Последние мгновения в Колд-Спринге остались в памяти Фила Дрейка окутанными туманом. Кажется, он быстро стащил вниз чемодан, так как таксист уже подавал ему сигналы; кажется, заглянул по дороге в кухню, чтобы получить от матери на прощание неуклюжий поцелуй; и вот он уже ехал в поезде, оставляя далеко позади этот поганый городишко.
— Я думаю, эти… сгодятся, — произнес в тот же день, спустя несколько часов, Кёртис Дрейк.

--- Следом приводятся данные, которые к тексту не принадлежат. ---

/-- Settles O29: each command performs the oldest delivered cell of its type, whose effect the lemma of that type says. -/
theorem chainCells : Obligations.ChainCells := by
  intro s c rest hdom hrel hvcore hcells
  have hlive := chainLive_of_run hdom hrel hvcore
  refine ⟨fun walled pa v b htyp hbody hpa hshed hgate hboot => ?write,
    fun walled pa tag b htyp hbody hpa htag hshed hgate hue hsrc hup => ?read,
    fun tag src pa htyp htag hok hfind => ?rdata,
    fun t n htyp hn hlevel hinput hbox ht hup => ?event,
    fun a htyp hword ha => ?enum, fun htyp hword => ?outside,
    fun n hword hpos hn hready => ⟨fun htyp hhead => ?enumEnd, fun htyp hhead hover => ?enumDone⟩,
    fun htyp hhead hover => ?enumDoneOutside, fun htyp hhead hover => ?route,
    fun n htyp hword hn hhead hover => ?lost,
    fun walled pa b htyp hover hword hmask hshed hgate hboot => ?bcast,
    fun w v => ⟨fun hgate hhead hready hup hmode => ?routeWrite, fun hgate => ?bcastWrite⟩⟩
  case write =>
    refine ⟨_, rfl, ?_⟩
    rw [if_pos hlive, chainWrite_shed hcells htyp hbody hpa hshed hgate hboot]
    exact memPut_written { s with cellsIn := rest } pa v
  case read =>
    refine ⟨_, rfl, ?_⟩
    rw [if_pos hlive, chainRead_shed hcells htyp hbody hpa htag hshed hgate hue hsrc]
    exact ⟨portQueue_bulk (s := { s with cellsIn := rest, chainFwd := _ }) hup rfl, portQueue_ports ..⟩
  case rdata =>
    subst htag
    refine ⟨_, rfl, ?_⟩
    rw [if_pos hlive, chainRdata_of_tag hcells htyp hok hfind]
    rfl
  case event =>
    refine ⟨_, rfl, ?_⟩
    rw [if_pos hlive, chainEvent_slot hcells htyp hlevel hinput hbox]
    have hfields := (raiseLog_arrivals (n := 16 + n) (by omega) { s with cellsIn := rest } (getF (cellW c 1) 3 11 % 128)).fields
    refine ⟨slotRaised_raiseLog (by omega) { s with cellsIn := rest } _ t ht hup, ?_, ?_⟩ <;> rw [hfields]
  case enum =>
    refine ⟨_, rfl, ?_⟩
    rw [withNumber_head hcells enumCell htyp hlive, show getF (cellW c 1) 0 5 = a from hword]
    exact enumCell_enumerated { s with cellsIn := rest } ha
  case outside =>
    refine ⟨_, rfl, ?_⟩
    rw [withNumber_head hcells enumCell htyp hlive]
    exact enumCell_outside { s with cellsIn := rest } hword
  case enumEnd =>
    refine ⟨_, rfl, ?_⟩
    rw [withNumber_head hcells _ htyp hlive, show getF (cellW c 1) 0 5 = n from hword]
    dsimp only
    rw [enumEnd_of_head (s := { s with cellsIn := rest }) n hhead]
    obtain ⟨h, hdevices, hmap, honly, hmem⟩ := headReady_readied (s := { s with cellsIn := rest }) hn hready
    exact ⟨h, hdevices, hmap, honly, hmem⟩
  case enumDone =>
    refine ⟨_, rfl, ?_⟩
    rw [withNumber_head hcells _ htyp hlive, show getF (cellW c 1) 0 5 = n from hword]
    dsimp only
    rw [enumDone_of_member (s := { s with cellsIn := rest }) n hhead hover]
    obtain ⟨h, hdevices, hmap, honly, hmem⟩ := enumDone_readied (s := { s with cellsIn := rest }) hn hready
    exact ⟨h, hdevices, hmap, honly, hmem⟩
  case enumDoneOutside =>
    refine ⟨_, rfl, ?_⟩
    rw [withNumber_head hcells _ htyp hlive]
    exact enumDone_of_outside (s := { s with cellsIn := rest }) _ hover
  case route =>
    refine ⟨_, rfl, ?_⟩
    rw [if_pos hlive, routeCell_member hcells htyp hhead hover]
    obtain ⟨hfields, hkept⟩ := onlyReg_setReg (s := { s with cellsIn := rest }) (pg := pgDev) (off := 0x044)
      (cellW c 1 &&& wd 0xFFFFF7) (by decide)
    exact ⟨reg_setReg_same .., hfields, hkept⟩
  case lost =>
    refine ⟨_, rfl, ?_⟩
    rw [withNumber_head hcells _ htyp hlive, show getF (cellW c 1) 0 5 = n from hword]
    dsimp only
    rw [linkLost_member (s := { s with cellsIn := rest }) hn hhead hover]
    exact ⟨fun k hk => regB_markAbsent { s with cellsIn := rest } hk, markAbsent_only { s with cellsIn := rest } n, rfl⟩
  case bcast =>
    subst hword
    refine ⟨_, rfl, ?_⟩
    rw [if_pos hlive, bcastCell_shed hcells htyp hover hmask hshed hgate hboot]
    exact memPut_written { s with cellsIn := rest } _ _
  case routeWrite =>
    refine ⟨_, rfl, ?_⟩
    rw [gatedWrite_chainRoute v hgate, chainRouteWrite_head hhead hready hmode]
    refine ⟨?_, portQueue_bulk ((portUp_routeStored v s 1).trans hup) rfl, ?_⟩
    · rw [reg_portQueue]
      exact reg_setReg_same ..
    · exact portQueue_mem ..
  case bcastWrite =>
    refine ⟨_, rfl, ?_⟩
    rw [gatedWrite_bcastData v hgate]
    exact bcastWrite_sent v s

— Еще бы, — согласился Фил. — Отличные. Спасибо тебе, папа.
— На здоровье.
Они стояли под бело-голубыми флуоресцентными лампами в одной из широко разрекламированных по радио розничных торговых точек, специализирующихся на одежде для мужчин. Кёртис легко убедил сына, что здесь можно будет купить два новых костюма по цене одного твидового пиджака, тем более что старый, с заплатками на локтях, теперь выглядел вполне презентабельно.
Эти два костюма, коричневый и синий, вызывали у Фила некоторую озабоченность, ибо, как ему казалось, они совершенно не годились для Ирвинговской школы, но при этом они выглядели добротным товаром в ловких руках продавца, который как-то по-хитрому их сложил, завернул в бумагу и уложил в отдельные, величиной с чемодан картонные коробки, а потом связал их вместе новехонькой желтой бечевкой.
Кое-кто из его коллег, хамоватые и ленивые, откровенно давали тебе понять, что не чают подыскать работенку получше, но этот знал толк в своем бизнесе.
В его случае переход денег из рук в руки и треньканье кассы, подсчитавшей общий итог, не означали, что поставлена точка, ведь именно от того, какое искусство продемонстрирует он, продавец, после продажи, зависело, захочет ли покупатель сюда вернуться, а это важно, если ты хочешь исправно пополнять свой банковский счет и проводить уик-энды со своей девушкой в горах Катскилл, пока армейское начальство не возьмет тебя за жопу. Последний штрих этого спектакля был безупречен: продавец сунул руку под конторку и вытащил, словно из ниоткуда, изящный пятидюймовый цилиндр березового дерева с металлическими лапками по бокам. Быстро согнув лапки, он подцепил крючочками соседние бечевки — и получилась чудесная ручка, этакий восклицательный знак в конце сделки.
— Держите, молодой человек, — сказал продавец. — Носить вам не сносить эти костюмы. Хотя… — Он склонил голову набок и поглядел на Фила оценивающим взглядом. — С учетом вашего возраста и телосложения вы, пожалуй, перерастете их еще до того, как они наполовину сносятся, верно? Вам ведь лет четырнадцать?
— Шестнадцать.
— Ах, извините. Но лучше уж выглядеть моложе своих лет, чем старше, верно? Например, мне двадцать шесть, а все дают мне тридцать с лишним. Со временем это может стать для меня проблемой, верно? — Он послал Кёртису свою увядающую улыбку. — Еще раз спасибо вам, сэр. Огромное спасибо.